Work instruction:
Please transcribe the data exactly, with nothing left out.

Data extract:
-- ==== Sys2Proof/Machine/Compare.lean ====
section
/-! DEFINITION. Compare: CPR (spec/43_compare.md). -/

namespace Sys2Proof.Machine

/-- CPR reg,imm (R160): the flags of the wrapped difference `x[r] - imm`; the register is not written. -/
def execCpr (r : Reg) (imm : Word) (s : State) : Result :=
  finish .cpr s (.ok { s with flags := compareFlags s.cfg (s.reg r - imm) s.flags }.advance)

end Sys2Proof.Machine
end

Task solution:
-- ==== Sys2Proof/Machine/Compare.lean ====
section
/-! DEFINITION. Compare: CPR (spec/43_compare.md). -/

namespace Sys2Proof.Machine

/-- CPR reg,imm (R160): the flags of the wrapped difference `x[r] - imm`; the register is not written. -/
def execCpr (r : Reg) (imm : Word) (s : State) : Result :=
  finish .cpr s (.ok { s with flags := compareFlags s.cfg (s.reg r - imm) s.flags }.advance)

end Sys2Proof.Machine
end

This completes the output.